Like anyone, I’m inclined towards both, after years of trying I like to think I’m more of the later, but it’s a constant struggle to understand my motivation and intention, to be intimate with fear, and to understand why I risk everything. It’s sort of like walking on two tight ropes that are just beside each other, and you could hop from one to the other as it suits you. Why is it so important to stand on top of a mountain?

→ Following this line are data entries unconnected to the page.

-- ==== Sys2Proof/Tests/Slice0.lean ====
section
/-! SUPPORT. Tests of the model: words written out from the encoding tables, terms that WellFormed refuses, single steps
with results that the manual states, and for every statement with hypotheses a state and operands that meet them. -/

namespace Sys2Proof.Tests

-- One theorem after another: many at a time ask for more stacks than the memory limit leaves.
set_option Elab.async false

open Sys2Proof Sys2Proof.Machine Sys2Proof.Safety

/-! ### Small states -/

def vo (n : BitVec 8) : Opd := ⟨false, n⟩
def so (n : BitVec 8) : Opd := ⟨true, n⟩

/-- The run that the word of `withFetchWord` is for. -/
def fetchCur : Cur := { team := 1, gang := 0, lanes := 0xFFFF, pc := 0x10000 }
/-- One placed team of one gang of 16 lanes, all about to issue the word at 0x10000. -/
def demoT (f : Team → Team) (h : Gang → Gang) : State :=
  { State.reset.withFetchWord 64 0 with issues := [], cur := fetchCur,
                                         teams := [(1, f { fetchTeam with gangs := [(0, h fetchGang)] })] }
def demo (h : Gang → Gang) : State := demoT id h
/-- Only some lanes issue. -/
def only (m : LaneMask) (s : State) : State := { s with cur := { s.cur with lanes := m } }

def after (o : Out) (p : State → Bool) : Bool :=
  match o with
  | .next t => p t
  | _ => false
/-- After the word, a condition of the issuing gang. -/
def gives (o : Out) (p : Gang → Bool) : Bool := after o (fun t => p t.curGang)
/-- The next state, where there is one. -/
def nextOf (o : Out) : State :=
  match o with
  | .next t => t
  | _ => State.reset
def runsOn (o : Out) : Bool := after o (fun _ => true)

theorem next_of {o : Out} (h : runsOn o = true) : o = .next (nextOf o) := by
  unfold runsOn after at h
  unfold nextOf
  split at h <;> simp_all

theorem snd_is {α β : Type} {x : α × β} {b : β} (h : x.2 = b) : x = (x.1, b) := Prod.ext rfl h

/-! ### Words written out from the encoding tables -/

/-- A word decodes to a term, and the term is encoded as that word. -/
def reads (p : BitVec 64 × Instr) : Bool :=
  match decode p.1 with
  | .ok i => decide (i = p.2) && decide (encode p.2 = some p.1)
  | .error _ => false
def refuses (w : BitVec 64) : Bool :=
  match decode w with
  | .ok _ => false
  | .error _ => true

theorem test_decode_control : [
  (0x0100000000000000, .nop none),
  (0x010D400000000000, .nop (some ⟨true, 5⟩)),
  (0x02088000FFFFFFFD, .bra (some ⟨false, 2⟩) 0xFFFFFFFD),
  (0x0300000006000000, .brx none (vo 6)),
  (0x0400000000000007, .call none 7),
  (0x0500000008000000, .callv none (vo 8)),
  (0x0500000003000040, .callv none (so 3)),
  (0x0609000000000000, .ret (some ⟨false, 4⟩)),
  (0x0700000000000000, .exit none),
  (0x0800000300000000, .join none 3),
  (0x0900000B00000000, .leave none 11),
  (0x0A00000002000000, .waitm none 2),
  (0x0B00000200000008, .mset none true 2 0),
  (0x0B00000109000040, .mset none false 1 9),
  (0x0B00010704000080, .mmov none (so 7) 4),
  (0x0B00010504000000, .mmov none (vo 5) 4),
  (0x0B00020102030000, .mand none 1 2 3),
  (0x0B00030102030000, .mor none 1 2 3),
  (0x0B00040602000080, .mpop none 6 2),
  (0x0B0005060F000000, .mfromk none 6 15),
  (0x0C00000000000350, .rep 3 1 1 0 0),
  (0x0C00000000003FE7, .rep 63 3 2 1 3),
  (0x0D00000000000000, .yield none)].all reads = true := by decide

theorem test_decode_integer : [
  (0x100CC00703050022, .iadd (some ⟨true, 3⟩) .i32 (vo 7) (vo 3) (so 5)),
  (0x1000010703050024, .isub none .n8 (vo 7) (vo 3) (so 5)),
  (0x1000020703050020, .iaddsat none .i8 (vo 7) (vo 3) (so 5)),
  (0x1000030703050025, .isubsat none .n16 (vo 7) (vo 3) (so 5)),
  (0x1100000703050026, .imul none .n32 (vo 7) (vo 3) (so 5)),
  (0x1100010703050022, .imulh none .i32 (vo 7) (vo 3) (so 5)),
  (0x1100020804060A03, .imad none .i64 (vo 8) (vo 4) (vo 6) (vo 10)),
  (0x1200000703050021, .idiv none .i16 (vo 7) (vo 3) (so 5)),
  (0x1200010703050022, .irem none .i32 (vo 7) (vo 3) (so 5)),
  (0x1300000703050026, .imin none .n32 (vo 7) (vo 3) (so 5)),
  (0x1300010703050022, .imax none .i32 (vo 7) (vo 3) (so 5)),
  (0x1300020102000008, .iabs none .i8 true (vo 1) (vo 2)),
  (0x13000301020000C3, .ineg none .i64 false (so 1) (so 2)),
  (0x1400000703050026, .and none .n32 (vo 7) (vo 3) (so 5)),
  (0x1400010703050026, .or none .n32 (vo 7) (vo 3) (so 5)),
  (0x1400020703050026, .xor none .n32 (vo 7) (vo 3) (so 5)),
  (0x1400030102000006, .not none .n32 (vo 1) (vo 2)),
  (0x1400040703050026, .andn none .n32 (vo 7) (vo 3) (so 5)),
  (0x1500000703050022, .shl none .i32 (vo 7) (vo 3) (so 5)),
  (0x1500010703050022, .shr none .i32 (vo 7) (vo 3) (so 5)),
  (0x1500020703050022, .sar none .i32 (vo 7) (vo 3) (so 5)),
  (0x1500030703050026, .rotl none .n32 (vo 7) (vo 3) (so 5)),
  (0x1600000102030436, .bfx none .n32 (vo 1) (vo 2) (so 3) (so 4)),
  (0x1600010102030406, .bfi none .n32 (vo 1) (vo 2) (vo 3) (vo 4)),
  (0x1700000102000007, .popc none .n64 (vo 1) (vo 2)),
  (0x1700010102000006, .clz none .n32 (vo 1) (vo 2)),
  (0x1700020102000006, .ctz none .n32 (vo 1) (vo 2)),
  (0x1700030102000006, .brev none .n32 (vo 1) (vo 2)),
  (0x1700040102000005, .bswap none .n16 (vo 1) (vo 2)),
  (0x1800000102030426, .sel none .n32 1 (vo 2) (so 3) 4),
  (0x1800010102000046, .mov none .n32 (vo 1) (so 2)),
  (0x1800020204050702, .lea none .i32 (vo 2) (vo 4) (vo 5) 7),
  (0x1900000980000000, .movi none (vo 9) 0x80000000),
  (0x1900010680000000, .movi none (so 6) 0x80000000),
  (0x1A00010600000012, .movh none (so 6) 0x12),
  (0x1B00020205010022, .icmp none .lt .i32 2 (vo 5) (so 1)),
  (0x1C00000102030005, .plop none .nor 1 2 3),
  (0x1C00010102000008, .pmov none true 1 2),
  (0x1D00000102000001, .vote none .every 1 2),
  (0x1D00010102000080, .ballot none 1 2),
  (0x1E0003010203042E, .shfl none .mirror .n32 1 2 (so 3) (some 4)),
  (0x2000000102030026, .bcast none .n32 1 2 3),
  (0x20000101020300A6, .vrd none .n32 1 2 3),
  (0x1F0000010203041C, .idp4 none false true (vo 1) (vo 2) (vo 3) (so 4)),
  (0x1F00000102030400, .idp4 none true false (vo 1) (vo 2) (vo 3) (vo 4)),
  (0x1F00010102030408, .idp8 none true (vo 1) (vo 2) (vo 3) (vo 4))].all reads = true := by decide

theorem test_decode_integer_immediate : [
  (0x2100100404FFFFFF, .iaddImm none false .i32 4 4 0xFFFFFF),
  (0x2400190405000123, .isubImm none true .i64 4 5 0x123),
  (0x2100120405000003, .imulImm none false .i32 4 5 3),
  (0x2100230405000003, .iminImm none false .n8 4 5 3),
  (0x2400140405000003, .imaxImm none true .i32 4 5 3),
  (0x22003004050000FF, .andImm none false .n32 4 5 0xFF),
  (0x25003904050000FF, .orImm none true .n64 4 5 0xFF),
  (0x22003204050000FF, .xorImm none false .n32 4 5 0xFF),
  (0x220033040500001F, .shlImm none false .n32 4 5 31),
  (0x2200140405000001, .shrImm none false .i32 4 5 1),
  (0x25001D040500003F, .sarImm none true .i64 4 5 63),
  (0x2200360405000008, .rotlImm none false .n32 4 5 8),
  (0x2600350104000064, .icmpImm none true .ge .n32 1 4 100)].all reads = true := by decide

theorem test_decode_float : [
  (0x3000000301020021, .fadd none .rz 3 (vo 1) (so 2)),
  (0x3000010301020021, .fsub none .rz 3 (vo 1) (so 2)),
  (0x3000020301020021, .fmul none .rz 3 (vo 1) (so 2)),
  (0x3100000301020404, .ffma none .dyn 3 (vo 1) (vo 2) (vo 4)),
  (0x3200000301020000, .fmin none 3 (vo 1) (vo 2)),
  (0x3200010301020040, .fmax none 3 (so 1) (vo 2)),
  (0x3300060301020000, .fcmp none .un 3 (vo 1) (vo 2)),
  (0x3400000301000000, .fclass none 3 (vo 1)),
  (0x3500000301000002, .frnd none .ru 3 (vo 1)),
  (0x3600000301000003, .fcvt none .f32f16 .rd false 3 (vo 1)),
  (0x3600070301000008, .fcvt none .f16g8 .rne true 3 (vo 1)),
  (0x3700030401000001, .f2i none .f32 (some .i64) .rz 4 (vo 1)),
  (0x3700280401000001, .f2i none .b16 none .rz 4 (vo 1)),
  (0x3800160401000000, .i2f none .f16 (some .n32) .rne 4 (vo 1)),
  (0x3900000301020021, .hxadd none .rz 3 (vo 1) (so 2)),
  (0x3900010301020021, .hxmul none .rz 3 (vo 1) (so 2)),
  (0x3900020301020404, .hxfma none .dyn 3 (vo 1) (vo 2) (vo 4)),
  (0x3A00000301020021, .bxadd none .rz 3 (vo 1) (so 2)),
  (0x3A00010301020021, .bxmul none .rz 3 (vo 1) (so 2)),
  (0x3A00020301020404, .bxfma none .dyn 3 (vo 1) (vo 2) (vo 4)),
  (0x3B00000301020408, .fdp2 none true .rne 3 (vo 1) (vo 2) (vo 4)),
  (0x3CF0000902000000, .frcp none 15 9 (vo 2)),
  (0x3C00010902000000, .frsq none 0 9 (vo 2)),
  (0x3C00020902000041, .fsqrt none 0 .rz 9 (so 2)),
  (0x3C00030902000000, .fexp2 none 0 9 (vo 2)),
  (0x3C00040902000000, .flog2 none 0 9 (vo 2)),
  (0x3C30050902000000, .fsin none 3 9 (vo 2)),
  (0x3C00060902000000, .fcos none 0 9 (vo 2)),
  (0x3C00070902000000, .ftanh none 0 9 (vo 2)),
  (0x3D00000301020000, .fscale none .rne 3 (vo 1) (vo 2)),
  (0x3D00010301000000, .fgetexp none 3 (vo 1)),
  (0x3E00000308000008, .gpack none true 3 8),
  (0x3E00010803000000, .gunpack none 8 (vo 3))].all reads = true := by decide

theorem test_decode_memory : [
  (0x5020000A04800040, .ld none 2 ⟨.none, false, false, 10, 4, .w, .glob, 0x40⟩),
  (0x5108720306400008, .st (some ⟨false, 1⟩) ⟨.rel .device, true, false, 3, 6, .h, .glob, 8⟩),
  (0x52000D0205DFFFF8, .ldv none 0 ⟨.acq .die, false, true, 2, 5, .d, .scratch, 0xFFFF8⟩),
  (0x5300000205900004, .stv none ⟨.none, false, false, 2, 5, .w, .scratch, 4⟩),
  (0x5410000205E00010, .lds none 1 ⟨.none, false, false, 2, 5, .d, .const, 16⟩),
  (0x5500340205000010, .sts none ⟨.rel .system, false, false, 2, 5, .b, .glob, 16⟩),
  (0x5600020206800000, .gath none 0 ⟨.none, true, false, 2, 6, .w, .glob, 0⟩),
  (0x5700020206900000, .scat none ⟨.none, true, false, 2, 6, .w, .scratch, 0⟩),
  (0x5800000006400080, .prf none ⟨.none, false, false, 0, 6, .h, .glob, 128⟩),
  (0x5900000206400002, .ldSigned none 0 ⟨.none, false, false, 2, 6, .h, .glob, 2⟩),
  (0x5A00000206100002, .ldsSigned none 0 ⟨.none, false, false, 2, 6, .b, .scratch, 2⟩),
  (0x5B00030206000002, .gathSigned none 0 ⟨.none, true, true, 2, 6, .b, .glob, 2⟩),
  (0x7000020102B00000, .xst none ⟨.none, true, false, 1, 2, .w, .shadow, 0⟩),
  (0x7000020306B00010, .xst none ⟨.none, true, false, 3, 6, .w, .shadow, 16⟩)].all reads = true := by decide

theorem test_decode_synchronisation : [
  (0x5C00000003040028, .barSync none 3 (some 4)),
  (0x5C0001000F000000, .barArv none 15 none),
  (0x5C00020003000000, .barWait none 3),
  (0x5C00030003040020, .barBytes none 3 4),
  (0x5D0000000405006E, .waitA none false true (so 4) (so 5)),
  (0x5D00010204060717, .waitT none true false 2 (vo 4) (vo 6) 7),
  (0x5E00040000000000, .fence none .device),
  (0x5F00080302050064, .atom32 none 0 .incw .none .device false (vo 3) (so 2) (so 5) (vo 0)),
  (0x5F10200904060004, .atom32 none 1 .add .rel .device false (vo 9) (vo 4) (vo 6) (vo 0)),
  (0x5F5012010203004B, .atom32 none 5 .max .acq .die true (vo 1) (so 2) (vo 3) (vo 0)),
  (0x6000370204060805, .atom64 none 0 .cas .acqRel .system false (vo 2) (vo 4) (vo 6) (vo 8)),
  (0x61000009040506FB, .cpGs none 3 4 5 6 (some 9)),
  (0x6100010004050671, .cpSg none 1 4 5 6 none),
  (0x6100020004050670, .cpGg none 0 4 5 6 none),
  (0x62000009000F008D, .cpFence none .system 15 (some 9)),
  (0x6200010900000080, .cpPoll none 9),
  (0x6300000004050660, .lfillBar none 6 4 5),
  (0x63000107040506F0, .lfillTok none 7 4 5 6)].all reads = true := by decide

After a beautifully successful third day, I headed up high again on day 4, this time to Disappointment Peak. The first couple moves to get into this low angle crack started on an overhanging roof (I would love someone to explain to me how climbing a roof could possibly be class 4). The rest of the climb was pretty easy, except the end where you’re climbing this obscenely exposed catwalk with sporadic class 4 moves. After the previous four days though, the exposure and climbing both felt good (even if the wind made it feel like you could easily be blown off and away into infinity). The summit block, being accessed by this narrow catwalk, is like a 340 degree Teton panorama. Breathtaking. I actually stood up on it at one point and got vertigo. Every time I get a close up of the Grand, my heart grows three sizes, and seeing the whole range at once like this, the big, scary beautiful mountains that had asked so much, the sacrifices already made, and whose bigness had filled me up when I stood on their summits; the whole Traverse just laid out in one perfect, aesthetic line…I see why I devote my life to this, and why I’ll never stop.